To what do you attribute the "fineness and grayness", Jim? For example the lighter gray, say closer to white, you see ash in a cigar, indicates age; lighter/finer = older.


----------



## Branzig (Jul 14, 2013)

I have noticed that both "Gawith" brands of tobacco burn down to fine grey ash. I think it has a lot to do with overall quality of their tobaccos they use as well as their insane attention to detail and quality control.

Many Virginia's seem to burn down in a lighter grey consistency, while many English blends seem to make lumpier dark ash.


----------



## freestoke (Feb 13, 2011)

Herf N Turf said:


> To what do you attribute the "fineness and grayness", Jim? For example the lighter gray, say closer to white, you see ash in a cigar, indicates age; lighter/finer = older.


Not sure. The flakes in question are generally stronger than your run-of-the-mill tobaccos. I've read that the top of the tobacco plant is stronger than the bottom, with thinner leaves and smaller veining. Perhaps they use rather more top leaf and less bottom leaf at GH&Co.


----------



## freestoke (Feb 13, 2011)

The 243 ashes are detailed in Sherlock's monograph, "Upon the Distinction Between the Ashes of the Various Tobaccos". Might be tough to get a copy of it though. :spy:


----------



## El wedo del milagro (Jul 3, 2012)

I've noticed that F&T Vintage Flake burns down to a fine white ash that is very light and powdery. So light and powdery that I have to be careful of laughing while smoking it, as it ends up all over me.


----------



## Emperor Zurg (May 6, 2013)

You do know that 'Sherlock Holmes' wasn't a real person?
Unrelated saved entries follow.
/-- A trace setting (R459). -/
structure Trace where
  base : Nat
  rlog : Nat
  kinds : BitVec 10
  index : Nat
  clusters : BitVec 128
  prod : Nat
  drops : Nat
deriving DecidableEq, Repr

/-- A cluster counter of a context (R324). -/
structure Counter where
  cluster : Nat
  side : Nat
  idx : Nat
  value : BitVec 64
deriving DecidableEq, Repr

/-- A context (R396, R358, R411). -/
structure Context where
  id : Nat
  asid : Nat
  vd : Nat
  charter : Nat
  prBase : Nat
  prLog : Nat
  prSeq : Nat
  prReqs : List PageReq
  frozen : Bool
  stop : CtxStop
  image : Option Nat
  session : Bool
  sessionAt : Nat
  breakpoints : List Nat
  trapSeq : BitVec 32
  deadlock : Option Nat
  conflict : Nat
  pinRefused : Nat
  counters : List Counter
  trace : Option Trace
  sample : Option Nat
  /-- How many periods of the sampling had passed at the last sample (R461). -/
  sampleAt : Nat
  /-- It accepts no launch until recreated (R404). -/
  barred : Bool
  /-- A DUMP in progress: issuer's sequence number, area, length, hold. -/
  dump : Option (CmdHead × Nat × Nat × Bool)
  /-- PREEMPT or EVICT answered when the stop completes. -/
  reply : Option CmdHead
  dest : Option Nat
deriving DecidableEq, Repr

/-! ### Tenants, grants and translation -/

/-- A charter's fields (R401, R402). -/
structure Charter where
  serial : Nat
  classes : Word
  policy : Word
  mincov : Nat
  grains : Nat
  weight : Nat
  bytes : List Byte
deriving DecidableEq, Repr

/-- Sums of an energy account in units of 2^-10 microjoule (R433, R458). -/
structure Account where
  num : Nat
  dyn : Nat
  stat : Nat
  /-- The last base tick when it was last charged (R456). -/
  touched : Nat
deriving DecidableEq, Repr

/-- A tenant (R401 to R406). KB and KI are named by a number the Notary draws; their bits are Config's. -/
structure Tenant where
  charter : Nat
  key : Option (List Byte)
  inForce : Option Charter
  kb : Nat
  ki : Nat
  accounts : List Account
deriving DecidableEq, Repr

/-- TDISP states of a device interface (R398). -/
inductive Tdisp where
  | unlocked | locked | run | error
deriving DecidableEq, Repr

/-- An ingress ring (R390, R391). -/
structure Ingress where
  num : Nat
  desc : RingDesc
  prod : Nat
  drops : Nat
  seq : Nat
deriving DecidableEq, Repr

/-- A virtual device (R394, R395, R430). -/
structure VDev where
  num : Nat
  shape : VdShape
  engines : List Nat
  frozenEngines : List Nat
  g : Nat
  w : Nat
  /-- Below zero when the debt exceeds the guarantee and the share. -/
  allowance : Int
  /-- Of the allowance, the share of the pool P, and the grains received by release in this span (R430). -/
  pool : Nat
  released : Nat
  spent : Nat
  debt : Nat
  drawing : Bool
  throttled : Nat
  idleEnergy : Nat
  imageClass : Nat
  /-- Where system software asks for images: the location of the class, or nearer (R425). -/
  imageLoc : Nat
  tdisp : Tdisp
  session : Bool
  /-- The tenant that has shown itself in the session (R397, R403). -/
  tenant : Option Nat
  /-- The share of a key exchange that has not been finished (R397). -/
  share : Option (List Byte)
  ingress : List Ingress
deriving DecidableEq, Repr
It's easy to name spectacular abilities that don't really exist.

For example, Emperor Zurg, Esq. can identify 9,287 cigars just by the clipped off caps... and it doesn't matter if they were cut, punched or bitten off.

That being said, I do enjoy Doyle's books on the character.


----------



## freestoke (Feb 13, 2011)

Emperor Zurg said:


> You do know that 'Sherlock Holmes' wasn't a real person?


Sacrilege! Heresy! :sl


----------



## LandonColby (Sep 3, 2013)

I am a huge fan but not to where I belong to a club or anything haha. 
Jim is right about the monograph. It is mentioned in the book but does not actually exist...at least not to my knowledge. Holmes remarks on a few occasions about not "filling one's attic with useless furniture and clutter" meaning to not stunt your mind with knowledge of things that do not serve a purpose. During the latter part of the 19th century is when the first book takes place and tobacco use was hugely popular so Holmes' knowledge of tobacco ash has aided him a number of times in solving a case. For example there was an instance when the ash of a very particular trichinopoly cigar was found at a crime seen. Knowing that the suspect, or at least one of multiple smoked a cigar that wasn't available in London greatly narrowed the search. 

As for observing ash in reality, I am not experienced haha. I don't think much distinction would exist in each and every blend or cigar, save for maybe a few that burn in a particular fashion as to be observed with the naked eye. Pipe ash can look different even from the same blend in the same pipe. Moisture content, packing density, agitation from a tamper, and how it is smoked are all factors that will affect the appearance...cigars may be more easily read though.


----------



## freestoke (Feb 13, 2011)

LandonColby said:


> As for observing ash in reality, I am not experienced haha. I don't think much distinction would exist in each and every blend or cigar, save for maybe a few that burn in a particular fashion as to be observed with the naked eye. Pipe ash can look different even from the same blend in the same pipe. Moisture content, packing density, agitation from a tamper, and how it is smoked are all factors that will affect the appearance...*cigars may be more easily read though*.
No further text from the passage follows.